Dreading the prospect that they too may be dragged into the culture wars, astronomers have watched from the sidelines in recent years as creationists in Kansas and Pennsylvania challenged the teaching of evolution in classrooms. Never mind that the Big Bang has been officially accepted by the Roman Catholic Church for half a century. The notion of a 14-billion-year-old cosmos doesn't fit if you believe the Bible says the world is 6,000 years old.
And indeed there have been sporadic outbreaks, as evidenced by the bumper stickers and signs you see in some parts of the country: "Big Bang? You've got to be kidding — God."
When the Kansas school board removed evolution from the science curriculum back in 1999, they also removed the Big Bang.
In a way, the critics have a point. The Big Bang is indeed only a theory, albeit a theory that covers the history of creation as seamlessly as could be expected from the first fraction of a second of time until today. To call an idea "a theory" is to accord it high status in the world of science. To pass the bar, a theory must make testable predictions — that stars eventually blow out or that your computer will boot up.
Sometimes those predictions can be, well, a little disconcerting. When you're talking about the birth or death of the universe, a little denial goes a long way.
That science news is sometimes managed as carefully as political news may not come as a
surprise to most adults. After all, the agencies that pay for most scientific research in this country have billion-dollar budgets that they have to justify to the White House and the Congress.
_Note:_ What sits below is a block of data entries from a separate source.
/-- R32: need in µs: what project_end, `clk` after `now`, exceeds the unstretched close by, rounded up. -/
def State.needUs (s : State) (now clk : Nat) : Nat :=
  let close := s.lock.tick + 1000 * (s.get F.LOCK_PERIOD_PERIOD_US - s.get F.LOCK_SLOTS_MAINT_US)
  (11 * now + 10 * clk - 11 * close + 10999) / 11000

/-- R328: a need raised or received: the largest is kept and sent upward when it grows. An abort does not take it back at the
tick master (log 69). -/
def State.holdNeed (s : State) (need : Nat) : State :=
  if need ≤ s.lock.needHeld then s
  else
    let s := { s with lock := { s.lock with needHeld := need } }
    match s.parentPort with
    | some p => s.queuePacket p 2 (s.packet { dst := 0, kind := pkStretch, payload := leBytes 2 need })
    | none => s

/-- R32, R34: what the evaluation at `now` leads to. Event 0x0101 carries project_end from the tick in clk, rounded up
(log 68). -/
def State.evaluate (s : State) (now : Nat) : State :=
  let clk := s.projectEnd now
  let need := s.needUs now clk
  let s := { s with lock := { s.lock with lastNeed := need } }
  if s.stretchLimit < need then s.overrun 0
  else if 0 < need ∧ s.get F.LOCK_GRANT_REQUEST_US < need then
    let s := s.put F.LOCK_GRANT_REQUEST_US need
    let s := s.event 0x0101#16 srcPackage [(16, need), (32, (11 * (now - s.lock.tick) + 9) / 10 + clk)]
    s.holdNeed need
  else s

/-- R31: an evaluation between the check point and the cutoff, while the interval's work runs; there is none in an interval
in which a step was aborted (log 69). -/
def execProjectEndEvaluation (now : DWord) (s : State) : Result :=
  let s := s.at_ now.toNat
  let p := s.get F.LOCK_PERIOD_PERIOD_US
  let lo := s.lock.tick + 1000 * (p - s.get F.LOCK_STRETCH_TIMING_LEAD_US)
  let hi := s.lock.tick + 1000 * (p - s.get F.LOCK_STRETCH_TIMING_CUTOFF_US)
  .next (if s.lock.windowOpen && !s.lock.aborted && decide (lo ≤ now.toNat) && decide (now.toNat ≤ hi) then
    s.evaluate now.toNat else s)

/-- R33, R35: a grant applied to the interval, unless its step has been aborted. -/
def State.applyGrant (s : State) (g : Nat) : State :=
  if g = 0 || s.lock.aborted then s
  else
    let s := { s with lock := { s.lock with stretched := g } }
    let s := ((s.put F.LOCK_GRANT_GRANT_US g).on F.LOCK_STATUS_STRETCHED).count R.LOCK_STRETCH_COUNT 1
    s.event 0x0102#16 srcPackage [(16, g), (16, s.get F.LOCK_GRANT_REQUEST_US)]

/-- R329: the payload of a SCHED. -/
def schedPayload (next index g p : Nat) : List Byte := leBytes 8 next ++ leBytes 8 index ++ leBytes 2 g ++ leBytes 2 p

/-- A SCHED sent on every child port. -/
def State.sendSched (s : State) (payload : List Byte) : State :=
  let pk := s.packet { dst := 0, kind := pkSched, payload := payload }
  s.childPorts.foldl (fun s p => if s.isUp p then s.queuePacket p 2 pk else s) s

/-- R38, R329: the next tick of a tick master: with TICK_IN_EN, the first edge of TICK_IN, which comes at the lock period,
that is not before `t` (log 25). -/
def State.nextEdge (s : State) (t : Nat) : Nat :=
  match s.flag F.LOCK_CTL_TICK_IN_EN, s.lock.tickInDue with
  | true, some e => if t ≤ e then e else e + (t - e + s.period - 1) / max 1 s.period * s.period
  | _, _ => t

/-- R329: the tick master sends the schedule of the next tick. -/
def State.schedule (s : State) : State :=
  let g := min s.lock.needHeld s.stretchLimit
  let p := s.get F.LOCK_PERIOD_PERIOD_US
  let s := s.at_ (s.lock.tick + 1000 * (p - s.get F.LOCK_STRETCH_TIMING_CUTOFF_US + s.get F.LINK_TICK_CFG_GATHER_US))
  let next := s.nextEdge (s.lock.tick + 1000 * (p + g))
  let s := s.sendSched (schedPayload next s.tickIndex.toNat g p)
  let s := { s.setReg64 R.LOCK_NEXT_TICK (BitVec.ofNat 64 next) with lock := { s.lock with schedArrived := true, granted := g } }
  s.applyGrant g

/-- R329: once in an interval, at the tick master. -/
def execSchedSend (s : State) : Result :=
  .next (if s.flag F.LOCK_CTL_TICK_MASTER && s.lock.fired && !s.lock.schedArrived then s.schedule else s)

/-- R38: a rising edge on TICK_IN: a tick master that follows it fires its tick on the first edge not before P + g after
the current tick, g being what its schedule granted. -/
def execTickInEdge (now : DWord) (s : State) : Result :=
  let s := s.at_ now.toNat
  .next (if s.flag F.LOCK_CTL_TICK_MASTER && s.flag F.LOCK_CTL_TICK_IN_EN then
    let s := { s with lock := { s.lock with tickInDue := some now.toNat } }
    let due := s.lock.tick + 1000 * (s.get F.LOCK_PERIOD_PERIOD_US + s.lock.granted)
    if due ≤ now.toNat ∨ !s.lock.fired then s.setReg64 R.LOCK_NEXT_TICK now else s
  else s)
It helps to have newspaper clippings attesting to your advancement of the president's vision.
It's enough to make you feel sorry for NASA, whose very charter mandates high visibility for both its triumphs and its flops, but which has officers recently requiring headquarters approval before consenting to interviews with the likes of me.
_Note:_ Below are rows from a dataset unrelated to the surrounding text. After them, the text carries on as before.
/-- R171: the agreement collective of a table's range in one plan. -/
def agreedOk (im : Image) (d : BitVec 512) (plan : List Manifest) : Bool :=
  let ns := planNodes plan
  let feeds := ns.filter (fun x => feedsStats x.b &&
    meets (opStatsBase x.b, tdDim (imTd im (outTensor x.b)) 0) (stFirst d, stK d))
  let covers := fun (x : Node) => x.is 5 7 && coGroup x.b == stGroup d && decide (coFirst x.b ≤ stFirst d) &&
    decide (stFirst d + stK d ≤ coFirst x.b + coCount x.b)
  stGroup d == 0xFFFF || feeds.isEmpty || ns.any (fun g => covers g && feeds.all (fun x => x.earlier g) &&
    ns.all (fun v => !v.is 8 0 || g.earlier v))

/-- R176: what writes a table's lane has the table's shape, and the lane overlaps no tensor and no other lane. -/
def laneOk (im : Image) (id : Nat) (d : BitVec 512) : Bool :=
  (imManifests im).all (fun m => m.barges.all (fun b =>
    let c := imTd im (outTensor b)
    !(writesLane b && opSluiceOut b == id) ||
      (tdDim c 0 == stK d && decide (tdDim c 1 * tdDim c 2 ≤ stLaneRows d)))) &&
    !anyMeet [laneArea d] (im.tensors.flatMap tdPlanes) && im.sluices.all (fun t => t.1 == id || !meets (laneArea d) (laneArea t.2))

/-- R180: the normal plan spans the time of a rebuild. -/
def rebuildFits (s : State) (im : Image) : Bool :=
  let windows := (im.sluices.map (fun t => stWindows t.2)).sum
  im.sluices.isEmpty || im.plan.isEmpty || decide (2200 + 64 * windows ≤ clkOf (im.plan.length * s.period))

/-- Table 18-9, code 0x0D. -/
def checkSluices (s : State) (others : List Image) (im : Image) : Finding :=
  let ids := im.sluices.map (·.1)
  firstOf [im.sluices.findSome? (fun t =>
      need (decide (t.1 < 4096) && ids.count t.1 == 1 && !others.any (fun o => (o.sluices.map (·.1)).contains t.1) &&
        sluiceFieldsOk s im t.2 && initOk im t.2 && agreedOk im t.2 im.plan && agreedOk im t.2 im.bootPlan && laneOk im t.1 t.2) t.1),
    im.tensors.findSome? (fun d => need (isMxFormat (tdFormat d) || tdSluice d == 0xFFFF || decide (tdSluice d < 4096)) (tdSluice d)),
    need (rebuildFits s im) (ids.headD 0)]

/-! ## Widening and scales -/

/-- R185: in a plan, a widenable tensor is written before any barge reads it. -/
def writtenFirst (ns : List Node) (i : Nat) : Bool :=
  ns.all (fun r => !(allRead r.b).contains i || ns.any (fun w => (allWritten w.b).contains i && w.earlier r))

/-- R185: the used slots, each with its lowest tensor, in ascending tensor index. -/
def slotFirsts (im : Image) : List (Nat × Nat) :=
  (List.range 1024).filterMap (fun q => (slotTensors im q).head?.map (fun i => (q, i)))

/-- Table 18-9, code 0x0E. -/
def checkWidening (s : State) (im : Image) : Finding :=
  let area := (im.widenBase, im.widenSize)
  let fs := slotFirsts im
  let plans := [planNodes im.plan, planNodes im.bootPlan]
  firstOf [((List.range im.tensors.length).zip im.tensors).findSome? (fun (i, d) =>
      need (!tdWidenable d || (isDFormat (tdFormat d) && plans.all (fun ns => writtenFirst ns i))) (tdWidenSlot d)),
    (fs.zip (fs.drop 1)).findSome? (fun (a, b) => need (decide (a.2 < b.2)) b.1),
    need (im.widenSize == 0 || (im.widenSize % 512 == 0 && s.inHbm im.widenBase im.widenSize &&
      !anyMeet [area] (im.tensors.flatMap tdPlanes))) 0]

/-- R72: in a plan that writes AGREE tensor `i`, an amax agreement of its index comes before the commit vote, and no
barge writes the tensor after it. -/
def agreeOk (ns : List Node) (i idx : Nat) : Bool :=
  let ws := ns.filter (fun x => (allWritten x.b).contains i)
  ws.isEmpty || ns.any (fun g => g.is 5 6 && decide (coFirst g.b ≤ idx) && decide (idx < coFirst g.b + coCount g.b) &&
    ws.all (fun w => w.earlier g) && ns.all (fun v => !v.is 8 1 || g.earlier v))

/-- R74: the value given for a fixed coarse scale is positive and finite. -/
def fixedOk (im : Image) (idx : Nat) : Bool :=
  let ws := im.fixedCoarse.filter (fun e => e.1 == idx)
  !ws.isEmpty && ws.all (fun e => isFinite32 e.2 && !(e.2.getLsbD 31) && e.2 != 0)

/-- Table 18-9, code 0x0F. -/
def checkScales (im : Image) : Finding :=
  let plans := [planNodes im.plan, planNodes im.bootPlan]
  let ts := (List.range im.tensors.length).zip im.tensors
  firstOf [ts.findSome? (fun (i, d) => need (!tdAgree d || plans.all (fun ns => agreeOk ns i (tdCoarseIndex d))) (tdCoarseIndex d)),
    need (decide (im.headroom ≤ 8)) 0,
    ts.findSome? (fun (_, d) => need (!tdFixedCoarse d || fixedOk im (tdCoarseIndex d)) (tdCoarseIndex d)),
    ts.findSome? (fun (_, d) => need (tdFixedCoarse d || !isBlockFormat (tdFormat d) || !im.bootPlan.isEmpty) (tdCoarseIndex d))]

/-! ## Evaluation plans, streams, areas, kernels, groups -/

/-- R279: one barge of an evaluation plan. -/
def evalBargeOk (im : Image) (b : BitVec 1024) : Bool :=
  !([6, 7, 8].contains (bClass b)) && !feedsStats b && !anyMeet (writesOf im b) (arenaPlanes im)

/-- Table 18-9, code 0x10. -/
def checkEvals (im : Image) : Finding :=
  ((List.range im.evals.length).zip im.evals).findSome? (fun (k, p) => need (p.all (fun m =>
    !mhFirst m.header && !mhLast m.header && m.barges.all (evalBargeOk im))) k)

/-- R249: the stream numbers that the RAND instructions of a kernel name. -/
def randStreams (im : Image) (k : KernelImage) : List Nat :=
  (KernelImage.code im k).filterMap (fun w => (decodeVector w).bind (fun i => if i.op = .rand then some i.imm else none))

/-- Table 18-9, code 0x11. -/
def checkStreams (im : Image) : Finding :=
  let ids := im.streams.map (·.2)
  firstOf [im.streams.findSome? (fun p => need (decide (0x20000 ≤ p.2) && decide (p.2 ≤ 0x0FFFFFFF) && ids.count p.2 == 1 &&
      (im.streams.map (·.1)).count p.1 == 1) p.1),
    im.kernels.findSome? (fun k => (randStreams im k).findSome? (fun n => need ((im.streams.lookup n).isSome) n))]

/-- R407: the snapshot area of an image. -/
def snapRange (im : Image) : Ranges := match im.snapBase with | some a => [(a, 4 * slotBytes im)] | none => []

/-- Table 18-9, code 0x12. -/
def checkSnapshots (s : State) (others : List Image) (im : Image) : Finding :=
  let r := snapRange im
  need (r.all (fun x => s.inHbm x.1 x.2) && !anyMeet r (im.tensors.flatMap tdPlanes) && !anyMeet r (arenaAreas im) &&
    !anyMeet r [(im.widenBase, im.widenSize)] && !others.any (fun o => anyMeet r (snapRange o))) 0

/-- Table 18-9, code 0x15: R264. -/
def checkArena (s : State) (im : Image) : Finding :=
  match im.arena with
  | none => none
  | some (a, b, n) =>
    let inside := fun (r : Nat × Nat) => decide (a ≤ r.1) && decide (r.1 + r.2 ≤ a + n)
    need (a % 512 == 0 && b % 512 == 0 && s.inHbm a n && s.inHbm b n && !meets (a, n) (b, n) &&
      im.tensors.all (fun d => (tdPlanes d).all (fun r => !meets r (b, n)) &&
        ((tdPlanes d).all (fun r => !meets r (a, n)) || (tdPlanes d).all inside))) 0

/-- Table 08-5: a kernel's CHECK. -/
def kernelCrc (im : Image) (k : KernelImage) : BitVec 32 :=
  crc32c ((KernelImage.code im k).flatMap (fun w => leBytes 8 w.toNat) ++
    (KernelImage.consts im k).flatMap (fun w => leBytes 4 w.toNat))

/-- R200, R201: one kernel, whose instructions and constants the image's areas hold in full. -/
def kernelValid (im : Image) (k : KernelImage) : Bool :=
  let ins := (KernelImage.code im k).map decodeVector
  decide (k.id < 1024) && decide (1 ≤ k.count) && decide (k.count ≤ 256) && decide (k.constCount ≤ 256) &&
    decide (k.start + k.count ≤ im.kernelArea.length) && decide (k.constStart + k.constCount ≤ im.constArea.length) &&
    ins.all (fun i => match i with
      | some i => !(i.a == .const || i.b == .const || i.c == .const) || decide (i.imm < k.constCount)
      | none => false) &&
    k.check == kernelCrc im k

/-- Table 18-9, code 0x16. -/
def checkKernels (im : Image) : Finding := im.kernels.findSome? (fun k => need (kernelValid im k) k.id)

/-- Table 18-9, code 0x17. -/
def checkGroups (im : Image) : Finding :=
  im.groups.findSome? (fun g => need (decide (g.1 ≤ 1023) && decide (1 ≤ g.2) && decide (g.2 ≤ 8192)) g.1)

end Sys2Proof.Machine
end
The recent peek behind the curtains of this bureaucracy has been both depressing and exciting. So they are paying attention after all.
They should be paying attention, but I'm not looking forward to having to include more politicians and bureaucrats in my rounds of the ever-expanding, multi-dimensional universe (or universes).
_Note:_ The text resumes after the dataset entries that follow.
-- ==== Sys2Proof/Certificates/Slice0/Obligations.lean ====
section
/-! DEFINITION. The statements for the provers. -/

open Sys2Proof Sys2Proof.Machine

/-! ## The block as a whole -/

/-- The front command of the queue takes effect on the state with the queue's rest. -/
def Obligations.StepRunsFront : Prop :=
  ∀ (c : Instr) (rest : List Instr) (s : State), s.pending = c :: rest → step s = exec c { s with pending := rest }

/-- With no command waiting, LOCK_FTC moves on by one nanosecond and nothing else changes. That a step on an empty queue is
one nanosecond is the model's choice (log 4). Parts of R12. -/
def Obligations.EmptyQueuePassesTime : Prop :=
  ∀ s : State, s.pending = [] → ∃ t, step s = .next t ∧ t.reg64 R.LOCK_FTC = s.reg64 R.LOCK_FTC + 1 ∧
    (∀ a, a ≠ R.LOCK_FTC → a ≠ R.LOCK_FTC + 4 → t.reg a = s.reg a) ∧ { t with regs := s.regs } = s

/-- Every command completes, and none touches the commands that wait behind it. That every command completes on every
operand is the model's choice (logs 1 and 10). Parts of R3. -/
def Obligations.CommandsCompleteAndKeepQueue : Prop :=
  ∀ (c : Instr) (s : State), ∃ t, exec c s = .next t ∧ t.pending = s.pending

/-- Every step keeps the register file and memory in their canonical form: addresses strictly rising, and no entry equal to
what an unlisted address reads as. That form is the model's own. Parts of R4. -/
def Obligations.StepKeepsCanonicalForm : Prop :=
  ∀ s t : State, s.wf = true → step s = .next t → t.wf = true

/-- The state after reset: no command waits (the model's own queue), the register file and memory are canonical, and
LOCK_PERIOD.PERIOD_US is 200, LOCK_SLOTS.STRETCH_LIMIT 32, LOCK_SLOW 0x404040, the fabric time and the lock index 0 and
LK_RESET_STATUS.BUSY 0, as the Reset columns of Tables 01-6, 01-7, 01-12, 01-13, 01-15 and 15-6 give them. -/
def Obligations.ResetState : Prop := State.reset.wf = true ∧ State.reset.pending = [] ∧
  State.reset.get F.LOCK_PERIOD_PERIOD_US = 200 ∧ State.reset.get F.LOCK_SLOTS_STRETCH_LIMIT = 32 ∧
  State.reset.reg R.LOCK_SLOW = 0x404040#32 ∧ State.reset.reg64 R.LOCK_FTC = 0 ∧ State.reset.reg64 R.LOCK_INDEX = 0 ∧
  State.reset.get F.LK_RESET_STATUS_BUSY = 0

/-! ## Register accesses -/

/-- A write to a reserved address, or of another size or alignment, has no effect. A read of a reserved address, or of another
size or alignment, returns 0 and changes no register and nothing else of the device. Neither raises an error. -/
def Obligations.OnlyKnownAlignedWords : Prop :=
  ∀ (a size : Nat) (w : Word) (s : State),
    (regRow a = none ∨ size ≠ 4 ∨ a % 4 ≠ 0 → exec (.registerWrite a size w) s = .next s) ∧
    (regRow a = none ∨ a % 4 ≠ 0 →
      exec (.reg64LowHalfWrite a w) s = .next s ∧ exec (.reg64HighHalfWrite a w) s = .next s) ∧
    (regRow a = none ∨ size ≠ 4 ∨ a % 4 ≠ 0 → s.lkServes = true →
      ∀ c ∈ [Instr.reg64LowHalfRead ⟨a, size⟩, .reg64HighHalfRead ⟨a, size⟩], ∃ t, exec c s = .next t ∧
        t.out = .busReply 0 :: s.out ∧ (∀ b, t.reg b = s.reg b) ∧ { t with regs := s.regs, out := s.out } = s)

/-- The read of the low half of a 64-bit register latches the high half, and the next read of the high half returns the
latched value, whatever the register has become meanwhile. A low half written is held and changes no register; the write of
the high half then changes both at once; without a held low half it changes the high half alone. -/
def Obligations.WideRegisters : Prop :=
  (∀ (a : Nat) (s : State), wideHalf a = some 0 → wideHalf (a + 4) = some 1 → s.served a = true → s.served (a + 4) = true →
    ∃ t, exec (.reg64LowHalfRead ⟨a, 4⟩) s = .next t ∧ t.out = .busReply (regReadValue a (s.reg a)) :: s.out ∧
      t.regs = s.regs ∧
      ∀ u : State, u.latches = t.latches → u.served (a + 4) = true →
        ∃ v, exec (.reg64HighHalfRead ⟨a + 4, 4⟩) u = .next v ∧
          v.out = .busReply (regReadValue (a + 4) (s.reg (a + 4))) :: u.out ∧ v.regs = u.regs ∧ v.latches.lookup a = none) ∧
  ∀ (a : Nat) (lo hi : Word) (r : RegRow) (is : List Nat) (s : State),
    regRow a = some (r, is, 0) → regRow (a + 4) = some (r, is, 1) → r.wide = true → a % 4 = 0 →
    s.served a = true → s.served (a + 4) = true → s.baseLocked r.base is = false →
    (∃ t u, exec (.reg64LowHalfWrite a lo) s = .next t ∧ t.regs = s.regs ∧ exec (.reg64HighHalfWrite (a + 4) hi) t = .next u ∧
      u.reg a = regAfterWrite a (s.reg a) lo ∧ u.reg (a + 4) = regAfterWrite (a + 4) (s.reg (a + 4)) hi) ∧
    (s.heldLows.lookup a = none → ∃ u, exec (.reg64HighHalfWrite (a + 4) hi) s = .next u ∧
      u.reg a = s.reg a ∧ u.reg (a + 4) = regAfterWrite (a + 4) (s.reg (a + 4)) hi)

/-- A write of an aligned word to a register that is no command register and not 64 bits wide: each field takes what its access
code in Table 00-3 gives it, and every other register, all memory, every context and the interval are unchanged. -/
def Obligations.PlainRegisterWrite : Prop :=
  ∀ (a : Nat) (w : Word) (r : RegRow) (is : List Nat) (s : State),
    regRow a = some (r, is, 0) → r.wide = false → a % 4 = 0 → s.served a = true → writeEffects.lookup r.base = none →
    s.baseLocked r.base is = false →
    ∃ t, exec (.registerWrite a 4 w) s = .next t ∧ t.reg a = regAfterWrite a (s.reg a) w ∧
      (∀ b, b ≠ a → t.reg b = s.reg b) ∧ (∀ b, t.byte b = s.byte b) ∧ t.ctxs = s.ctxs ∧ t.lock = s.lock

/-! ## The lock tick and the shape of work -/

/-- A tick opens the next interval. Its lock index is one more while ticking (`tickIndex`), the next tick is one period
after it, LOCK_GRANT is 0, STRETCHED 0 and TICKING 1, no need is held, no schedule has come, nothing is stretched, the work
window has neither opened nor closed, and every barge of the new manifest waits. The tick is at LOCK_NEXT_TICK, or now where
that is past, and LOCK_LAST_END takes what the interval before leaves; where the work window of that interval had not
closed, the tick closes it first. That time never runs back is the model's choice (log 2). While a device recovery or a
module reset holds the device, no tick fires (log 4). Parts of R12, R15, R37. -/
def Obligations.TickOpensInterval : Prop :=
  ∀ s : State,
    (s.lock.resetHold = true → exec .lockTick s = .next s) ∧
    (s.lock.resetHold = false → s.lock.fired = true → exec .lockTick s = exec .lockTick s.closeWindow) ∧
    (s.lock.resetHold = false → s.flag F.LOCK_STATUS_TICKING = true → s.lock.indexNext = none →
      s.tickIndex = s.reg64 R.LOCK_INDEX + 1) ∧
    (s.lock.resetHold = false → ∃ t, exec .lockTick s = .next t ∧
      (s.lock.fired = false ∨ s.lock.closed = true → t.lock.tick = max s.ftc (s.reg64 R.LOCK_NEXT_TICK).toNat ∧
        t.reg R.LOCK_LAST_END = s.lastEndWord) ∧
      t.reg64 R.LOCK_INDEX = s.tickIndex ∧ t.reg64 R.LOCK_NEXT_TICK = BitVec.ofNat 64 (t.lock.tick + s.period) ∧
      t.reg R.LOCK_GRANT = 0 ∧ t.flag F.LOCK_STATUS_STRETCHED = false ∧ t.flag F.LOCK_STATUS_TICKING = true ∧
      t.lock.needHeld = 0 ∧ t.lock.schedArrived = false ∧ t.lock.stretched = 0 ∧ t.lock.fired = true ∧
      t.lock.windowOpen = false ∧ t.lock.closed = false ∧ ∀ b ∈ t.lock.active, b.state = .waiting)

/-- The work window opens once in an interval, 1 µs after the tick; TICK_OUT then falls. That starts and changes no barge, no
register but the fabric time, no byte of memory and no context. A second opening changes nothing: the model's choice (log 1).
Parts of R15. -/
def Obligations.WorkWindowOpens : Prop :=
  ∀ s : State,
    (s.lock.fired = true → s.lock.closed = false → s.lock.windowOpen = false →
      ∃ t, exec .workWindowOpen s = .next t ∧ t.lock = { s.lock with windowOpen := true } ∧
        (s.lock.tick + 1000 < 2 ^ 64 → t.ftc = max s.ftc (s.lock.tick + 1000)) ∧
        SameRegs s t [R.LOCK_FTC, R.LOCK_FTC + 4] ∧ SameBytes s t [] ∧ t.ctxs = s.ctxs ∧ t.module.tickOut = false) ∧
    (s.lock.windowOpen = true → exec .workWindowOpen s = .next s)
I'll do it, but, lacking the gene for street smarts, I fear being played like a two-bit banjo.
I'm even happy to go star-gazing with Dick Cheney, if duty so calls, but only if he agrees to disarm
and I can wear a helmet.

I loved going to the planeterium as a child, one of the programs showed (what they imagined to be) the solor system's birth to death. The idea that it would all die out wasn't so much frightening as incomprehensible to me.I also remember being in church and finding it so hard to contemplate a never-ending eternity (like a ring that has no beginning and no end.) It hurt my brain and i was left in the void not being able to contemplate either ending or not-ending.Luckily it looks like i'll have 7.59 years to work it out...
In the end, there won’t even be fragments.